BACKGROUND: The development of deep learning (DL) models for prostate segmentation on magnetic resonance imaging (MRI) depends on expert-annotated data and reliable baselines, which are often not publicly available. This limits both reproducibility and comparability.
METHODS: Prostate158 consists of 158 expert annotated biparametric 3T prostate MRIs comprising T2w sequences and diffusion-weighted sequences with apparent diffusion coefficient maps. Two U-ResNets trained for segmentation of anatomy (central gland, peripheral zone) and suspicious lesions for prostate cancer (PCa) with a PI-RADS score of >=4 served as baseline algorithms. Segmentation performance was evaluated using the Dice similarity coefficient (DSC), the Hausdorff distance (HD), and the average surface distance (ASD). The Wilcoxon test with Bonferroni correction was used to evaluate differences in performance. The generalizability of the baseline model was assessed using the open datasets Medical Segmentation Decathlon and PROSTATEx.

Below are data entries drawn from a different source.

-- ==== Sys2Proof/Laws/Mem.lean ====
section
/-! SUPPORT. The byte source: reads after writes, and the canonical form, which every operation over it keeps. -/

namespace Sys2Proof.Machine

theorem Mem.wfFrom_mono {lo lo' : Nat} (h : lo' ≤ lo) :
    ∀ {m : List Host.Cell}, Mem.wfFrom lo m = true → Mem.wfFrom lo' m = true
  | [], _ => rfl
  | (k, b) :: m, hw => by
    simp only [Mem.wfFrom, Bool.and_eq_true, decide_eq_true_eq] at hw ⊢
    exact ⟨⟨by omega, hw.1.2⟩, hw.2⟩

/-- An offset below every cell reads as unlisted. -/
theorem Mem.get_of_lt {lo a : Nat} (h : a < lo) :
    ∀ {m : List Host.Cell}, Mem.wfFrom lo m = true → Mem.get m a = Config.unlistedByte
  | [], _ => rfl
  | (k, b) :: m, hw => by
    simp only [Mem.wfFrom, Bool.and_eq_true, decide_eq_true_eq] at hw
    rw [Mem.get, if_neg (by omega)]
    exact Mem.get_of_lt (by omega) hw.2

/-- A store reads back. -/
theorem Mem.get_set_same (a : Nat) (b : Byte) :
    ∀ {lo : Nat} {m : List Host.Cell}, Mem.wfFrom lo m = true → Mem.get (Mem.set m a b) a = b
  | _, [], _ => by
    unfold Mem.set
    split
    · next h => exact h.symm
    · simp [Mem.get]
  | lo, (k, c) :: m, hw => by
    simp only [Mem.wfFrom, Bool.and_eq_true, decide_eq_true_eq] at hw
    unfold Mem.set
    split
    · next hlt =>
      split
      · next hb =>
        rw [hb, Mem.get, if_neg (by omega)]
        exact Mem.get_of_lt (by omega) hw.2
      · simp [Mem.get]
    · split
      · next heq =>
        split
        · next hb => rw [hb]; exact Mem.get_of_lt (by omega) hw.2
        · simp [Mem.get]
      · next hne =>
        rw [Mem.get, if_neg (Ne.symm hne)]
        exact Mem.get_set_same a b hw.2

/-- A store leaves every other offset alone. -/
theorem Mem.get_set_other (a x : Nat) (b : Byte) (hx : x ≠ a) :
    ∀ {lo : Nat} {m : List Host.Cell}, Mem.wfFrom lo m = true → Mem.get (Mem.set m a b) x = Mem.get m x
  | _, [], _ => by
    unfold Mem.set
    split
    · rfl
    · simp [Mem.get, Ne.symm hx]
  | lo, (k, c) :: m, hw => by
    simp only [Mem.wfFrom, Bool.and_eq_true, decide_eq_true_eq] at hw
    unfold Mem.set
    split
    · split
      · rfl
      · simp [Mem.get, Ne.symm hx]
    · split
      · next heq =>
        subst heq
        split
        · simp [Mem.get, Ne.symm hx]
        · simp [Mem.get, Ne.symm hx]
      · simp only [Mem.get]
        rw [Mem.get_set_other a x b hx hw.2]

theorem Mem.wfFrom_set (a : Nat) (b : Byte) :
    ∀ {lo : Nat} {m : List Host.Cell}, Mem.wfFrom lo m = true → lo ≤ a → Mem.wfFrom lo (Mem.set m a b) = true
  | lo, [], _, hlo => by
    unfold Mem.set
    split
    · rfl
    · next hb => simp [Mem.wfFrom, hlo, hb]
  | lo, (k, c) :: m, hw, hlo => by
    have hw' := hw
    simp only [Mem.wfFrom, Bool.and_eq_true, decide_eq_true_eq] at hw
    unfold Mem.set
    split
    · next hlt =>
      split
      · exact hw'
      · next hb =>
        simp only [Mem.wfFrom, Bool.and_eq_true, decide_eq_true_eq]
        exact ⟨⟨hlo, hb⟩, ⟨by omega, hw.1.2⟩, hw.2⟩
    · split
      · next heq =>
        subst heq
        split
        · exact Mem.wfFrom_mono (by omega) hw.2
        · next hb =>
          simp only [Mem.wfFrom, Bool.and_eq_true, decide_eq_true_eq]
          exact ⟨⟨hlo, hb⟩, hw.2⟩
      · simp only [Mem.wfFrom, Bool.and_eq_true, decide_eq_true_eq]
        exact ⟨hw.1, Mem.wfFrom_set a b hw.2 (by omega)⟩

/-- A store keeps the canonical form. -/
theorem Mem.wf_set {m : List Host.Cell} (hw : Mem.wf m = true) (a : Nat) (b : Byte) :
    Mem.wf (Mem.set m a b) = true :=
  Mem.wfFrom_set a b hw (Nat.zero_le a)

/-- A store of several bytes keeps the canonical form. -/
theorem Mem.wf_setBytes : ∀ (bs : List Byte) {m : List Host.Cell} (a : Nat),
    Mem.wf m = true → Mem.wf (Mem.setBytes m a bs) = true
  | [], _, _, hw => hw
  | b :: bs, _, a, hw => Mem.wf_setBytes bs (a + 1) (Mem.wf_set hw a b)

/-- What any offset reads as after a store of several bytes. -/
theorem Mem.get_setBytes : ∀ (bs : List Byte) {m : List Host.Cell} (a x : Nat), Mem.wf m = true →
    Mem.get (Mem.setBytes m a bs) x = if a ≤ x ∧ x < a + bs.length then bs.getD (x - a) 0 else Mem.get m x
  | [], m, a, x, _ => by
    rw [if_neg (by simp only [List.length_nil]; omega)]
    rfl
  | b :: bs, m, a, x, hw => by
    have ih := Mem.get_setBytes bs (a + 1) x (Mem.wf_set hw a b)
    rw [Mem.setBytes, ih]
    rcases Nat.lt_trichotomy x a with h | h | h
    · rw [if_neg (by omega), if_neg (by omega), Mem.get_set_other a x b (by omega) hw]
    · subst h
      rw [if_neg (by omega), if_pos (by simp only [List.length_cons]; omega), Mem.get_set_same x b hw]
      simp
    · by_cases h2 : x < a + 1 + bs.length
      · rw [if_pos (by omega), if_pos (by simp only [List.length_cons]; omega)]
        obtain ⟨d, rfl⟩ : ∃ d, x = a + 1 + d := ⟨x - (a + 1), by omega⟩
        rw [show a + 1 + d - (a + 1) = d by omega, show a + 1 + d - a = d + 1 by omega, List.getD_cons_succ]
      · rw [if_neg (by omega), if_neg (by simp only [List.length_cons]; omega),
          Mem.get_set_other a x b (by omega) hw]

/-- Two sources in canonical form that read alike are equal data. -/
theorem Mem.eq_of_get_eq : ∀ {lo : Nat} {m m' : List Host.Cell}, Mem.wfFrom lo m = true → Mem.wfFrom lo m' = true →
    (∀ a, Mem.get m a = Mem.get m' a) → m = m'
  | _, [], [], _, _, _ => rfl
  | _, [], (k, b) :: m', _, hw', h => by
    simp only [Mem.wfFrom, Bool.and_eq_true, decide_eq_true_eq] at hw'
    have := h k
    simp only [Mem.get, if_true] at this
    exact absurd this.symm hw'.1.2
  | _, (k, b) :: m, [], hw, _, h => by
    simp only [Mem.wfFrom, Bool.and_eq_true, decide_eq_true_eq] at hw
    have := h k
    simp only [Mem.get, if_true] at this
    exact absurd this hw.1.2
  | lo, (k, b) :: m, (k', b') :: m', hw, hw', h => by
    simp only [Mem.wfFrom, Bool.and_eq_true, decide_eq_true_eq] at hw hw'
    have hkk : k = k' := by
      rcases Nat.lt_trichotomy k k' with hlt | heq | hlt
      · have := h k
        rw [Mem.get, if_pos rfl, Mem.get, if_neg (by omega), Mem.get_of_lt (lo := k' + 1) (by omega) hw'.2] at this
        exact absurd this hw.1.2
      · exact heq
      · have := h k'
        rw [Mem.get, if_neg (by omega), Mem.get_of_lt (lo := k + 1) (by omega) hw.2, Mem.get, if_pos rfl] at this
        exact absurd this.symm hw'.1.2
    subst hkk
    have hbb : b = b' := by
      have := h k
      simpa [Mem.get] using this
    subst hbb
    have hrest : m = m' := by
      refine Mem.eq_of_get_eq hw.2 hw'.2 fun a => ?_
      by_cases ha : k = a
      · rw [Mem.get_of_lt (lo := k + 1) (by omega) hw.2, Mem.get_of_lt (lo := k + 1) (by omega) hw'.2]
      · have := h a
        rwa [Mem.get, if_neg ha, Mem.get, if_neg ha] at this
    rw [hrest]

/-- The reset source is in canonical form. -/
theorem State.reset_src_wf : Mem.wf State.reset.src = true := rfl

end Sys2Proof.Machine
end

RESULTS: Compared to Reader 1, the models achieved a DSC/HD/ASD of 0.88/18.3/2.2 for the central gland, 0.75/22.8/1.9 for the peripheral zone, and 0.45/36.7/17.4 for PCa. Compared with Reader 2, the DSC/HD/ASD were 0.88/17.5/2.6 for the central gland, 0.73/33.2/1.9 for the peripheral zone, and 0.4/39.5/19.1 for PCa. Interrater agreement measured in DSC/HD/ASD was 0.87/11.1/1.0 for the central gland, 0.75/15.8/0.74 for the peripheral zone, and 0.6/18.8/5.5 for PCa. Segmentation performances on the Medical Segmentation Decathlon and PROSTATEx were 0.82/22.5/3.4; 0.86/18.6/2.5 for the central gland, and 0.64/29.2/4.7; 0.71/26.3/2.2 for the peripheral zone.
CONCLUSIONS: We provide an openly accessible, expert-annotated 3T dataset of prostate MRI and a reproducible benchmark to foster the development of prostate segmentation algorithms.